Using Wrike for Jobs-to-Be-Done (JTBD)
Extremely versatile work management platform — supports Gantt, Kanban, table, calendar, and workload views in a single workspace. When combined with Jobs-to-Be-Done (JTBD), this makes Wrike a strong candidate for teams who want a structured, repeatable workflow without sacrificing flexibility. Jobs-to-Be-Done (JTBD) works best in Wrike when you leverage its core workflow features to implement the framework's key practices directly in the tool your team already lives in.
JTBD frames product decisions around the functional, emotional, and social "jobs" customers hire a product to accomplish. Discovery focuses on the job, not the demographic.
How to set up Jobs-to-Be-Done (JTBD) in Wrike
Create a JTBD research repository
Create a project in Wrike named "JTBD Research". Each card represents one interview or research session. Use labels for: Job Executor, Job Category (Functional/Emotional/Social), and Outcome Importance (High/Medium). Custom fields work well here.

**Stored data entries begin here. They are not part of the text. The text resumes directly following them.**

/-- A request has been performed: a read or atomic with its data, a write. `val` is the copy granted to a host. -/
def State.reqDone (s : State) (r : Req) (d : Line) (poison : Bool) (val : Nat) : State :=
  let s : State := match r.src with
    | .host rid =>
      match s.hreq rid with
      | none => s
      | some h =>
        if r.kind == .write then (s.hostCmp h).hostGone rid
        else
          -- a poisoned answer is recorded (R163)
          let s := if poison then s.rec_ 0xFF (211 + h.link / 2) 0xFFFF h.off 0 else s
          if h.win == .glob && h.ali == 1 then
            let (t, s) := s.reqAdvance
            s.modReq rid fun h => { h with ph := .acquire, resp := some (d, poison, val), advTicket := t }
          else (s.hostData h d poison val).hostGone rid
    | .pwb l seq => s.pwbEnd l seq
    | .piece p pid => s.pieceGot p pid d poison 0
    | .walker i w => s.walkerGot i w d poison 0
    | .prefetch => s
    | .maint => s
  s.accDone r.aid

/-- Why a request fails. -/
inductive Why where
  /-- its target is unreachable, dead, or its fabric deadline passed (R192) -/
  | dead
  /-- NACK-DOWN, or its domain is DOWN (R147) -/
  | down
  /-- NACK-RANGE (R127), or beyond this E9's far memory -/
  | range
  /-- a frozen channel's range, or cache mode HOLD (R274, R108) -/
  | stop
  deriving DecidableEq, Repr

/-- Status of Table 14.5 and walk code of Table 11.5 for a failure. -/
def Why.porter : Why → Nat
  | .dead => 4
  | .down => 5
  | .range => 4
  | .stop => 8
def Why.walk : Why → Nat
  | .dead => 8
  | .down => 8
  | .range => 6
  | .stop => 7

/-- The link or porter that a fence charges a failure to. -/
def Req.who (r : Req) : Option Nat :=
  match r.src with
  | .host _ => some r.link
  | .pwb l _ => some l
  | .piece p _ => some (64 + p)
  | _ => none

/-- The record of a request that ends without its effect: a discarded or unreachable one is a DISCARD, any other, and every one
beyond the home's far memory, an ACCESS_REFUSED (R127, Table 15.6). -/
def Req.failType (r : Req) (why : Why) : Nat :=
  let posted := match r.src with | .pwb _ _ => true | _ => false
  if why == .dead || (r.kind == .write && posted && why != .range) then 0x12 else 0x10

/-- The request is a speculative walk's, which writes no ledger record (R291). -/
def State.specWalk (s : State) (src : Src) : Bool :=
  match src with
  | .walker i w => (s.xlt i).walkers.any fun v => v.w == w && v.spec
  | _ => false

/-- A request ends without its effect (Table 6.3, R127, R191, R192): its record, the failure for the next fence that covers
it, and the answer to its source. -/
def State.reqFail (s : State) (r : Req) (why : Why) : State :=
  let node := if r.flat then s.nodeNo else laNode r.la
  let wr := r.kind == .write
  let s : State := if r.src == .prefetch then s.event (sliceOf r.la) 0x0F 1
    else if s.specWalk r.src then s
    else s.rec_ (r.failType why) (sliceOf r.la) node (64 * r.la) (if wr then 1 else 0)
  let s : State := match r.who with
    | some k => if why == .stop then s else s.accFail r.aid k node (why == .down)
    | none => s
  let s : State := match r.src with
    | .host rid =>
      let s := if wr && (why == .dead || (why == .down && r.glob)) then
          s.modLink r.link fun x => { x with pwbDiscarded := satAdd 0xFFFF x.pwbDiscarded 1 } else s
      match s.hreq rid with
      | none => s
      | some h =>
        let h := if why == .down || why == .stop then { h with voided := true } else h
        (if wr then s.hostCmp h else s.hostData h Config.poisonLine true 0).hostGone rid
    | .pwb l seq =>
      -- DISCARDED counts what R191 and R192 discard, not a write beyond the home's memory or into a frozen range (R210)
      (if why == .dead || why == .down then s.modLink l fun x => { x with pwbDiscarded := satAdd 0xFFFF x.pwbDiscarded 1 } else s).pwbEnd l seq
    | .piece p pid => s.pieceGot p pid Config.poisonLine true why.porter
    | .walker i w => s.walkerGot i w Config.poisonLine true why.walk
    | .prefetch => s
    -- a line whose fetch fails is not locked (R103; DESIGN CHOICE, unsafe: notes/assumptions/87.md)
    | .maint => if wr then s else { s with mgt := { s.mgt with range := s.mgt.range.map fun x => { x with refused := x.refused + 1 } } }
  s.accDone r.aid

end Sys2Proof.Machine
end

Define and map Job Stories
In Wrike, create a dedicated space for Job Stories using the format: "When [situation], I want to [motivation], so I can [expected outcome]." These replace user stories in a JTBD workflow. Add a custom field for "Opportunity Score" (importance − satisfaction rating from research).
Map outcomes to product features
In the backlog, tag each user story or initiative with the parent Job Story it addresses. If an item doesn't connect to a validated job, add a "Needs JTBD Validation" label before it enters sprint planning.
Create a competition map
In Wrike, create a simple table or board representing the jobs your product handles and the competing solutions (including non-consumption and workarounds). Use fields for: Competing Solution, How Well It Serves the Job (1–5), and Our Opportunity Score.
Which Wrike features matter for Jobs-to-Be-Done (JTBD)
Wrike has 0 of 2 core Jobs-to-Be-Done (JTBD) features natively.